Saved data entries:
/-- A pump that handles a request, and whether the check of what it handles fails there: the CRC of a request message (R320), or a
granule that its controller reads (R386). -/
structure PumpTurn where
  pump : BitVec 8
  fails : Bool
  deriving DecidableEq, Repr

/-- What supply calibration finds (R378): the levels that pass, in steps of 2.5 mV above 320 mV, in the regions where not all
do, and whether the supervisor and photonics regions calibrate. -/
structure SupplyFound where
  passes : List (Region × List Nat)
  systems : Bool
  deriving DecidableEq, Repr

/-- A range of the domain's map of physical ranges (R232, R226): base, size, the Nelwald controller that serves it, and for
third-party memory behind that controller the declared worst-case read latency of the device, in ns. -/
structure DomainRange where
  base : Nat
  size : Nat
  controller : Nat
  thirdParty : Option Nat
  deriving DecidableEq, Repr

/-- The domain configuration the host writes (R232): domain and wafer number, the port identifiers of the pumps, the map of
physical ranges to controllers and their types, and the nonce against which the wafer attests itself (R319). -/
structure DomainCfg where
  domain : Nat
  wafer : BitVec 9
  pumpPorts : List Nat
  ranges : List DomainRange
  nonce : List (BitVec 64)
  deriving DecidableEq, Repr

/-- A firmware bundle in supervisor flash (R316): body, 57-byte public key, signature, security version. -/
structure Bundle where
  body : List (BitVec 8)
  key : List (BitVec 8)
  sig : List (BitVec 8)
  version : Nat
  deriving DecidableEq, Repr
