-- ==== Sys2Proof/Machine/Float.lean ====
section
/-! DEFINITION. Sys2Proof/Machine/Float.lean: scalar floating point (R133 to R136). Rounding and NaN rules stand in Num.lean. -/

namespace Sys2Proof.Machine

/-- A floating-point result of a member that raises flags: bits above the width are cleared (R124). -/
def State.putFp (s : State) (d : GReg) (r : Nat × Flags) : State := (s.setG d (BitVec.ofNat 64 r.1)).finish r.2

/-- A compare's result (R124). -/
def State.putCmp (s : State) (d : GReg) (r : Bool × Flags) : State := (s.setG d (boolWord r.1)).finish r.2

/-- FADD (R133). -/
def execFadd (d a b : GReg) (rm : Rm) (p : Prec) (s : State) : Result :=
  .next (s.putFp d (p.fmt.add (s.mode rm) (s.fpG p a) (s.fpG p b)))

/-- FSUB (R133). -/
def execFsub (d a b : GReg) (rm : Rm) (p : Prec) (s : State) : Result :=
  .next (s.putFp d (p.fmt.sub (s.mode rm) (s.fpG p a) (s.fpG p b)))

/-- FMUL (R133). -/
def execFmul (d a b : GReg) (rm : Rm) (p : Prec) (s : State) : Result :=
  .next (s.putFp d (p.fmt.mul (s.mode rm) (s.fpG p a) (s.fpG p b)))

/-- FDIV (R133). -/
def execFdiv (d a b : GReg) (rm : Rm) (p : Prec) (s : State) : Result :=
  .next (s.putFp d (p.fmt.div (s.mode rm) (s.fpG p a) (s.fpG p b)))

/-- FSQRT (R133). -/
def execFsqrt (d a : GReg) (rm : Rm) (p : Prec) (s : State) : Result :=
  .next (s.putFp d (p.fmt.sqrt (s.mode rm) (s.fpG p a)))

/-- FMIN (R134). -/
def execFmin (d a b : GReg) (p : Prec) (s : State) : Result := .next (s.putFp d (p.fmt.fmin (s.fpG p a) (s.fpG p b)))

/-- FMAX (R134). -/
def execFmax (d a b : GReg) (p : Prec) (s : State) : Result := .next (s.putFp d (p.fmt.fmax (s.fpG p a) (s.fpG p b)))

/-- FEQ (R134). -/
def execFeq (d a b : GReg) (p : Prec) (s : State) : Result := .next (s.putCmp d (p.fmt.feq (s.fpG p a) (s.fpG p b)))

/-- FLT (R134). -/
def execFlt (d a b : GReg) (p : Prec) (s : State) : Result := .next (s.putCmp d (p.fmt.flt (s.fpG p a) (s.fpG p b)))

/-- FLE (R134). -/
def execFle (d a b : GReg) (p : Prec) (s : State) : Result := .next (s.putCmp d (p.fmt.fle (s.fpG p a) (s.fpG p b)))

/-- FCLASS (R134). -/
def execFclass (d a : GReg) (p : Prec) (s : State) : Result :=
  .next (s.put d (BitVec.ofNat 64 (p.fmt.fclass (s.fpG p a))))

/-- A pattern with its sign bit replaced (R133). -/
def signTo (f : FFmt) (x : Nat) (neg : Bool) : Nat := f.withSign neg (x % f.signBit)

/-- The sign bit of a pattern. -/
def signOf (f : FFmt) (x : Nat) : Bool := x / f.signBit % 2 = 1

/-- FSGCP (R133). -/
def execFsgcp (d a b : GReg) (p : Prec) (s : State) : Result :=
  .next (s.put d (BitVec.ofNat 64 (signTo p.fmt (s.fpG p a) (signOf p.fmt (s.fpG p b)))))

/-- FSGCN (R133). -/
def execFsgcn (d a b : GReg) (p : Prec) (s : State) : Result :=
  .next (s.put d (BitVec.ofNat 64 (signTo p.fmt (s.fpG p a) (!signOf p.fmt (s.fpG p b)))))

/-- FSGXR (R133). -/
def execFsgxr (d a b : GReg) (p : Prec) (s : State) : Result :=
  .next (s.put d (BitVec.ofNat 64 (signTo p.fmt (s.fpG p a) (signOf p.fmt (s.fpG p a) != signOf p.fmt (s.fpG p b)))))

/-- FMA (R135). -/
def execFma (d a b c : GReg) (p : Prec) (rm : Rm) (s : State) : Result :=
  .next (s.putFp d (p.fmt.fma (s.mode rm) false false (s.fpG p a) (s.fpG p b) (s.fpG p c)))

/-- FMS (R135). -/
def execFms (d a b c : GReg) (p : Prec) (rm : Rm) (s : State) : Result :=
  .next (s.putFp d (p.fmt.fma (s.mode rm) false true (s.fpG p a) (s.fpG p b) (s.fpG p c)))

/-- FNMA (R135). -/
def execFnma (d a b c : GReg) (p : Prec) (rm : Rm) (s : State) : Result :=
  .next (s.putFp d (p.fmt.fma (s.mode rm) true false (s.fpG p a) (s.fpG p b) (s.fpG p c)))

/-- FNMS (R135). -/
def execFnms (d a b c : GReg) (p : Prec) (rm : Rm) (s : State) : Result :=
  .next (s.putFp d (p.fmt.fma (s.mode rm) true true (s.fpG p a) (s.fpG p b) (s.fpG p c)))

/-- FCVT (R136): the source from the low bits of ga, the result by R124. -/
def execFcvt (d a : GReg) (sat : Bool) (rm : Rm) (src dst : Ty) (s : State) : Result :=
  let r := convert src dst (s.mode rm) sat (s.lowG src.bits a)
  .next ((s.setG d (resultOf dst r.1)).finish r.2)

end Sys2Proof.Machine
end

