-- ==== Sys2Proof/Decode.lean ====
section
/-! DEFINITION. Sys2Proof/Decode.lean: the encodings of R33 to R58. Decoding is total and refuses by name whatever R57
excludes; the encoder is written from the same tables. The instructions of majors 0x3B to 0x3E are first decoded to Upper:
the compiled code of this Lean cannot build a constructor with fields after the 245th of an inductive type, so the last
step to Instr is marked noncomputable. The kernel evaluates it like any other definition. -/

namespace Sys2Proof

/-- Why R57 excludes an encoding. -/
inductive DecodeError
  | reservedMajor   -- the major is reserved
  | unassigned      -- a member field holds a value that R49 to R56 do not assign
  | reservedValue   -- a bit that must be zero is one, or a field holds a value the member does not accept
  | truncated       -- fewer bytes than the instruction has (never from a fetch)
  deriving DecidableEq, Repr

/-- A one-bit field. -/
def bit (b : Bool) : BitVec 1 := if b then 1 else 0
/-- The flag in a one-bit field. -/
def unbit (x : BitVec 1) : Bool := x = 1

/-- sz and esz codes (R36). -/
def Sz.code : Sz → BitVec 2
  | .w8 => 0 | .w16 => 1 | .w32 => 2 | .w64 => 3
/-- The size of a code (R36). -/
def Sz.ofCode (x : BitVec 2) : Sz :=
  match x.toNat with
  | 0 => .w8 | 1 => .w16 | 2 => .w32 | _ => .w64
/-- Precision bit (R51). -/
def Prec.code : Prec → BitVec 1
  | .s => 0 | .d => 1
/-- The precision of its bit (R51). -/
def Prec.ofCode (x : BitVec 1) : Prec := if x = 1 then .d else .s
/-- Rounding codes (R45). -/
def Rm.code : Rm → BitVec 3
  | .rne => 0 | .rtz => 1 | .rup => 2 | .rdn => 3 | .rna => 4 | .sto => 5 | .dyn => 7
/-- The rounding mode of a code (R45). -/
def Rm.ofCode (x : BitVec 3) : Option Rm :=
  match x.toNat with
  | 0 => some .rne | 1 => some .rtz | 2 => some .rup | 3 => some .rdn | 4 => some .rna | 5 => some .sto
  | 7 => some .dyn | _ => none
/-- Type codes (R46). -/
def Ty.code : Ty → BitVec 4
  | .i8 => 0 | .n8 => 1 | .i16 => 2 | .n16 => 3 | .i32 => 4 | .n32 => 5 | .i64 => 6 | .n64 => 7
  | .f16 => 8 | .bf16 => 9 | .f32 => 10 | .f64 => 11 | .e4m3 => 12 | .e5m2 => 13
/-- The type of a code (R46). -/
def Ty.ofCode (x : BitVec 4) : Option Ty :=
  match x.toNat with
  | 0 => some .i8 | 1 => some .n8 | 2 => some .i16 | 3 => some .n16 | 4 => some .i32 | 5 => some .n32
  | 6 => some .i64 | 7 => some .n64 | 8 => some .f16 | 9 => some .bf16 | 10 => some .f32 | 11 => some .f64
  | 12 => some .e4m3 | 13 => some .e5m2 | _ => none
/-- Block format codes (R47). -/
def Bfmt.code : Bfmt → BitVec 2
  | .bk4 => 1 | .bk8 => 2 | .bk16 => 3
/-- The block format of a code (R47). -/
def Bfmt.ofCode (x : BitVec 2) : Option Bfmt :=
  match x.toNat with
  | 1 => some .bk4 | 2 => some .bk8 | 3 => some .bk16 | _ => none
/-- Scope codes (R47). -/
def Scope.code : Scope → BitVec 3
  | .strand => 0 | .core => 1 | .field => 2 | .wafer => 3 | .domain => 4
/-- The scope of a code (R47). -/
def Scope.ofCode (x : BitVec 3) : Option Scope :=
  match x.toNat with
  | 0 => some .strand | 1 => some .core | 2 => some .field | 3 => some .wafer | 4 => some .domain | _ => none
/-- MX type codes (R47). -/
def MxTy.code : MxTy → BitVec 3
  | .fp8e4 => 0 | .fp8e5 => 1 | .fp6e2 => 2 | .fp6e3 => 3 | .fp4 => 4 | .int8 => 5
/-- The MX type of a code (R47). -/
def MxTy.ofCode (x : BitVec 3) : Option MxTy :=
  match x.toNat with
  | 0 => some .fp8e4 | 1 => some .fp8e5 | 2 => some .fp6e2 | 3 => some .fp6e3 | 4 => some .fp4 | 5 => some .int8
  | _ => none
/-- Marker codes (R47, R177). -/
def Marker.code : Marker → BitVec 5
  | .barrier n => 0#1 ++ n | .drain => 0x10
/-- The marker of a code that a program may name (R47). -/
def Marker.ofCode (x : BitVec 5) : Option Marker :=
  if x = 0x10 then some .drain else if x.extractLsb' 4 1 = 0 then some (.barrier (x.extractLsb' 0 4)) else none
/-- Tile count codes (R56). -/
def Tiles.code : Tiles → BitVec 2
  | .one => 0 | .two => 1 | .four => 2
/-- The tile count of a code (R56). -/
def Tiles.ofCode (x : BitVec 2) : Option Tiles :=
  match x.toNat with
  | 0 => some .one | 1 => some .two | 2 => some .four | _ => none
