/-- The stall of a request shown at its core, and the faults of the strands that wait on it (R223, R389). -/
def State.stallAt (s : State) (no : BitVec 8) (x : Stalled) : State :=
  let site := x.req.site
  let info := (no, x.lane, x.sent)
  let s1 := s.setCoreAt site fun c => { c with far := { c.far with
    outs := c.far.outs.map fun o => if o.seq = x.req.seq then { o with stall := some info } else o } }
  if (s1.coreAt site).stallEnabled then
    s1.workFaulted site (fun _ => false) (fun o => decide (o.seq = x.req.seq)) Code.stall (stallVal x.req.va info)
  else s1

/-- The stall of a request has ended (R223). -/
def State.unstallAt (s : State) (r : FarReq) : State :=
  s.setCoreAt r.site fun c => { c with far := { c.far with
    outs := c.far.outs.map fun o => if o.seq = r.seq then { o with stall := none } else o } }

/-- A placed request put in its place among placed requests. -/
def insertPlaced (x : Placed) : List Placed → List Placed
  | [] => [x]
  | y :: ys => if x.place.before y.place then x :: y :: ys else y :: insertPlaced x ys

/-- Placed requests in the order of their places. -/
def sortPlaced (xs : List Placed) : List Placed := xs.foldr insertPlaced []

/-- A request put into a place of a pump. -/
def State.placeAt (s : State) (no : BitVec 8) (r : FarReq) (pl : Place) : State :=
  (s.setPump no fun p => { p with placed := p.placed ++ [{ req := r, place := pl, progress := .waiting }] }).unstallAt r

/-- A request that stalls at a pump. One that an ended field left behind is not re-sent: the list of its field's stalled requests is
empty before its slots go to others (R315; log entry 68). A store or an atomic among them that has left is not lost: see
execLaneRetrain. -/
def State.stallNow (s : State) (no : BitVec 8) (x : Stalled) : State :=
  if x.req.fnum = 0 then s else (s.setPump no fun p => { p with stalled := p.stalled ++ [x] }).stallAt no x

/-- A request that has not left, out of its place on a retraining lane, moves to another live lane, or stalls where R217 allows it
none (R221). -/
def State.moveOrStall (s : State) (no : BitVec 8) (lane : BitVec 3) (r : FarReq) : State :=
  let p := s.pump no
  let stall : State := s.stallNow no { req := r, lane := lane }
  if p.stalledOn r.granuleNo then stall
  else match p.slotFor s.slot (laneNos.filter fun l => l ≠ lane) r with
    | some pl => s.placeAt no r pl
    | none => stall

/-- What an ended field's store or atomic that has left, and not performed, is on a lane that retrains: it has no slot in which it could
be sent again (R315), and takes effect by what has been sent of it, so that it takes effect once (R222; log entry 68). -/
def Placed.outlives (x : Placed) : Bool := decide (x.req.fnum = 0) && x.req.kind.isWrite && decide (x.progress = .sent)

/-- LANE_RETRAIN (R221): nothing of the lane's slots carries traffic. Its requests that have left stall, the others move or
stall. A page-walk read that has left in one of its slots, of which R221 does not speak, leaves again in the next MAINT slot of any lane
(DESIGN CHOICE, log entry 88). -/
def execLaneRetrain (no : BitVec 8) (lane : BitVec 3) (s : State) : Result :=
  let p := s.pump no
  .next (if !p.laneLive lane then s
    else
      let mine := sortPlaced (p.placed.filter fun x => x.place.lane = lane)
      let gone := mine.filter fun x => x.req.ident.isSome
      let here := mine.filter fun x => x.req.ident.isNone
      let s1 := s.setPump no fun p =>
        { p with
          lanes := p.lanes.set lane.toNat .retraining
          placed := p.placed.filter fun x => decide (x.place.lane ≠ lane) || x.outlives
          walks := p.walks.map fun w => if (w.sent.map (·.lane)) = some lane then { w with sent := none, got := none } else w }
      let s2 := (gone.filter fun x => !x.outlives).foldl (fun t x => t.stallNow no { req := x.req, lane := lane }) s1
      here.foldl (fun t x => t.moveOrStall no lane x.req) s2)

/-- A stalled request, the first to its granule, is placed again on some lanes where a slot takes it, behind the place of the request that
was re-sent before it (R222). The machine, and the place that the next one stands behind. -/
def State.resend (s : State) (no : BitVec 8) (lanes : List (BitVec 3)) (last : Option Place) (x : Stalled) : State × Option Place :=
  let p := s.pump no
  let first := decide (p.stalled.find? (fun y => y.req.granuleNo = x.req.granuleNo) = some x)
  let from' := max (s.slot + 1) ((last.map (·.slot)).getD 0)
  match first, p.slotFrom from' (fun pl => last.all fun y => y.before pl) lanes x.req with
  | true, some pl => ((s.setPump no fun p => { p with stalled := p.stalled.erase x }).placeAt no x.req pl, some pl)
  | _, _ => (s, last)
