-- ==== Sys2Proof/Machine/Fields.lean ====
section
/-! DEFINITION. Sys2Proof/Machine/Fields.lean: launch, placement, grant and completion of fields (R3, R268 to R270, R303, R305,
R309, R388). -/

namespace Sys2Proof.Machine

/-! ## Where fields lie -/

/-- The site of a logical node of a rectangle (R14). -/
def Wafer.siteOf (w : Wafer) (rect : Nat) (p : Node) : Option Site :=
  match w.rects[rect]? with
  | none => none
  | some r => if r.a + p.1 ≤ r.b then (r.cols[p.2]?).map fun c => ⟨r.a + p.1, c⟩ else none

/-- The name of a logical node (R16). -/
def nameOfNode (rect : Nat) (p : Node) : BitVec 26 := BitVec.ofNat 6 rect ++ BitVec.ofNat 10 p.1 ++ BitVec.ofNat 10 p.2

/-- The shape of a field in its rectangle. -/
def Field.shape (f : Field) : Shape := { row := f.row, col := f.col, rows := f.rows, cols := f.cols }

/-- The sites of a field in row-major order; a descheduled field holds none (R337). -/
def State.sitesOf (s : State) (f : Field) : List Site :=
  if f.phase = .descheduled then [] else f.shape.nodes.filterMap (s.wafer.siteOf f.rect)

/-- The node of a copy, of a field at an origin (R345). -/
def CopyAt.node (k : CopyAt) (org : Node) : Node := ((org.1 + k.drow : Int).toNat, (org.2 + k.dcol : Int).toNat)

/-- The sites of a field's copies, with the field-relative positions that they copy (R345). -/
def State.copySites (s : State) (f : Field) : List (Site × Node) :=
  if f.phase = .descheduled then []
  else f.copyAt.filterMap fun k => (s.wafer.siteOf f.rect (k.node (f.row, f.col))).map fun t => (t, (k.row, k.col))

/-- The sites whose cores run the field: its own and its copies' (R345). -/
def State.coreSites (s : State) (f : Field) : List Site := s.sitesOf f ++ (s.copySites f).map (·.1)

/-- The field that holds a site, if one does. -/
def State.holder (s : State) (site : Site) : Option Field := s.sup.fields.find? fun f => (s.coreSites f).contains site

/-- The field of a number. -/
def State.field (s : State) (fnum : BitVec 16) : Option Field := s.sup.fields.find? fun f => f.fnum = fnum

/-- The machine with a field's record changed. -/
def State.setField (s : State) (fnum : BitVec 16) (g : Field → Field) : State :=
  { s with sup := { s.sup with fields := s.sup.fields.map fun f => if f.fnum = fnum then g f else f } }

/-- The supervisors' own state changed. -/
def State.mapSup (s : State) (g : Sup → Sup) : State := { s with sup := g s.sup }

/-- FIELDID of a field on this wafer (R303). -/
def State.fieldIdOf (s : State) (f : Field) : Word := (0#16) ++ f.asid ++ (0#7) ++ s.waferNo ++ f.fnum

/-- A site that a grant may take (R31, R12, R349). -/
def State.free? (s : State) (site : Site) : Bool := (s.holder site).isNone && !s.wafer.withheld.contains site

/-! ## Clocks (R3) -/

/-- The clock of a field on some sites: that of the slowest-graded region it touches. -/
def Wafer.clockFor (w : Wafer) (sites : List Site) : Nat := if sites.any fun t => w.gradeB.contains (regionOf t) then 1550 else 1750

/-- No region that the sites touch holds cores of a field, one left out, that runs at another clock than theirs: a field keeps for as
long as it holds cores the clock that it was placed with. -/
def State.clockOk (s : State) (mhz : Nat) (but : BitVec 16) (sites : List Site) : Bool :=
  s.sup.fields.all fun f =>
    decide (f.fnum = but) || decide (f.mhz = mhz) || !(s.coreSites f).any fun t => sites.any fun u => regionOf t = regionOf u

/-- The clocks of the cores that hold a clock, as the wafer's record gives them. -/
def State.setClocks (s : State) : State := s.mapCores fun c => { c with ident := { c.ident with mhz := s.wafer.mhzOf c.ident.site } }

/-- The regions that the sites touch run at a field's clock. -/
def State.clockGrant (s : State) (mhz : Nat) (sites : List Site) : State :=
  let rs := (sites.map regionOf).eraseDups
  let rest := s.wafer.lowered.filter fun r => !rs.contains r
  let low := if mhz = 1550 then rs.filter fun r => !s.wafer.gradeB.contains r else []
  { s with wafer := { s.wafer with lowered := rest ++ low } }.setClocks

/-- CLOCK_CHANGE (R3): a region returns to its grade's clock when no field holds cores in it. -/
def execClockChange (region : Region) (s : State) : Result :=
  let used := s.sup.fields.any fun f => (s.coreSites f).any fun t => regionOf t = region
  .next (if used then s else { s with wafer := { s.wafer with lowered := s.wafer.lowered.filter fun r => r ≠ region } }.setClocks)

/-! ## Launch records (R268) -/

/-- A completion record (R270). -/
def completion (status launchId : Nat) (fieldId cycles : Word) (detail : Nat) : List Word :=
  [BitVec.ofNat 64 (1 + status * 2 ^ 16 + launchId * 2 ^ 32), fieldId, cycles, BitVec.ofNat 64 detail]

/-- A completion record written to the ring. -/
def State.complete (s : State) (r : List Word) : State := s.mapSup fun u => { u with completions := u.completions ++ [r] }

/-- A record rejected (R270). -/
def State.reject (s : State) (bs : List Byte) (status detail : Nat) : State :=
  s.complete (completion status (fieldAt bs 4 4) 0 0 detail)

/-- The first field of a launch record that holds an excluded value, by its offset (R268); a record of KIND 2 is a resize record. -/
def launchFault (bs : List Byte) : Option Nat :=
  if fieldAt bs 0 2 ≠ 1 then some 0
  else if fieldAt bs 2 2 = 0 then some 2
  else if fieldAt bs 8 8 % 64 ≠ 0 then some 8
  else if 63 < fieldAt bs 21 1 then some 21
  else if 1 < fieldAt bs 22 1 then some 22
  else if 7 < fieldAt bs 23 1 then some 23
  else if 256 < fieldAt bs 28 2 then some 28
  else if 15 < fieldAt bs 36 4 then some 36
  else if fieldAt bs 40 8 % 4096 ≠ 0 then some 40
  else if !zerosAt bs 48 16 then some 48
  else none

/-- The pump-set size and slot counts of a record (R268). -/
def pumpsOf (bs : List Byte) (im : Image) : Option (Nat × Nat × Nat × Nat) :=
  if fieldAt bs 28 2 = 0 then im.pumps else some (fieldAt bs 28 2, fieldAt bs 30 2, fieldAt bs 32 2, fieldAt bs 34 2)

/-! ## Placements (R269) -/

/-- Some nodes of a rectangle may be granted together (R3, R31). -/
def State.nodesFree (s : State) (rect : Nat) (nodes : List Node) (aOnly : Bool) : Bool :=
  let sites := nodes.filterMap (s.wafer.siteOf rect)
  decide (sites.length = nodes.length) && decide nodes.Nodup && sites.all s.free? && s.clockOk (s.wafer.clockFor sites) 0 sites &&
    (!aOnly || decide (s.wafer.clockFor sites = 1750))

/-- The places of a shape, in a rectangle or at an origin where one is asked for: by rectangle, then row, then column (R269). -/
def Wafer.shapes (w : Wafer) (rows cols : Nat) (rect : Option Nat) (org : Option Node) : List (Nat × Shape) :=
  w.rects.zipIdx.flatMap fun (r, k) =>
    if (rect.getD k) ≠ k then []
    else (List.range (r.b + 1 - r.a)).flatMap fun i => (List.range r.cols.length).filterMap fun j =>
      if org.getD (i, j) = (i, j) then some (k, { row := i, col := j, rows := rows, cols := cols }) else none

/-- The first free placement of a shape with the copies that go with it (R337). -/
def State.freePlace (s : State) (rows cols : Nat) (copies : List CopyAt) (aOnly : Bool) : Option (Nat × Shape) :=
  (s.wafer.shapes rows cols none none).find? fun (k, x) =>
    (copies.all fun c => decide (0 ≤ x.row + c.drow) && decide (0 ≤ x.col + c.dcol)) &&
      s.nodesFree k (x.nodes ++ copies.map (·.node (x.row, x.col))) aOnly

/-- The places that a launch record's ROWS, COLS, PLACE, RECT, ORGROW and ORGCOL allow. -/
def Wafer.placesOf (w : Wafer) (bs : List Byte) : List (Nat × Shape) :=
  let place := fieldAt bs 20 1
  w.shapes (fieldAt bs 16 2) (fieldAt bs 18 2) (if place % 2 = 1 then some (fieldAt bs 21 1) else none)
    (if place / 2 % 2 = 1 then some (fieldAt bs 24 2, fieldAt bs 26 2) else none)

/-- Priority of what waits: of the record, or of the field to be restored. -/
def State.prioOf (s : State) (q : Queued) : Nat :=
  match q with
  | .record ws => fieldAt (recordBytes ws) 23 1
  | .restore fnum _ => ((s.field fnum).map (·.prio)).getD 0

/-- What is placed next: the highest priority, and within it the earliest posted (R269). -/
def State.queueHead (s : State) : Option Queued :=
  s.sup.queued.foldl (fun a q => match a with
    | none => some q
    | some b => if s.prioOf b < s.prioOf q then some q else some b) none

» EXERCISE AIM:
Print, without alteration, only the lines above between the one holding "none => stall" and the one holding "be sent again", inclusive.

» TASK SOLUTION:
    | none => stall

/-- What an ended field's store or atomic that has left, and not performed, is on a lane that retrains: it has no slot in which it could
be sent again (R315), and takes effect by what has been sent of it, so that it takes effect once (R222; log entry 68). -/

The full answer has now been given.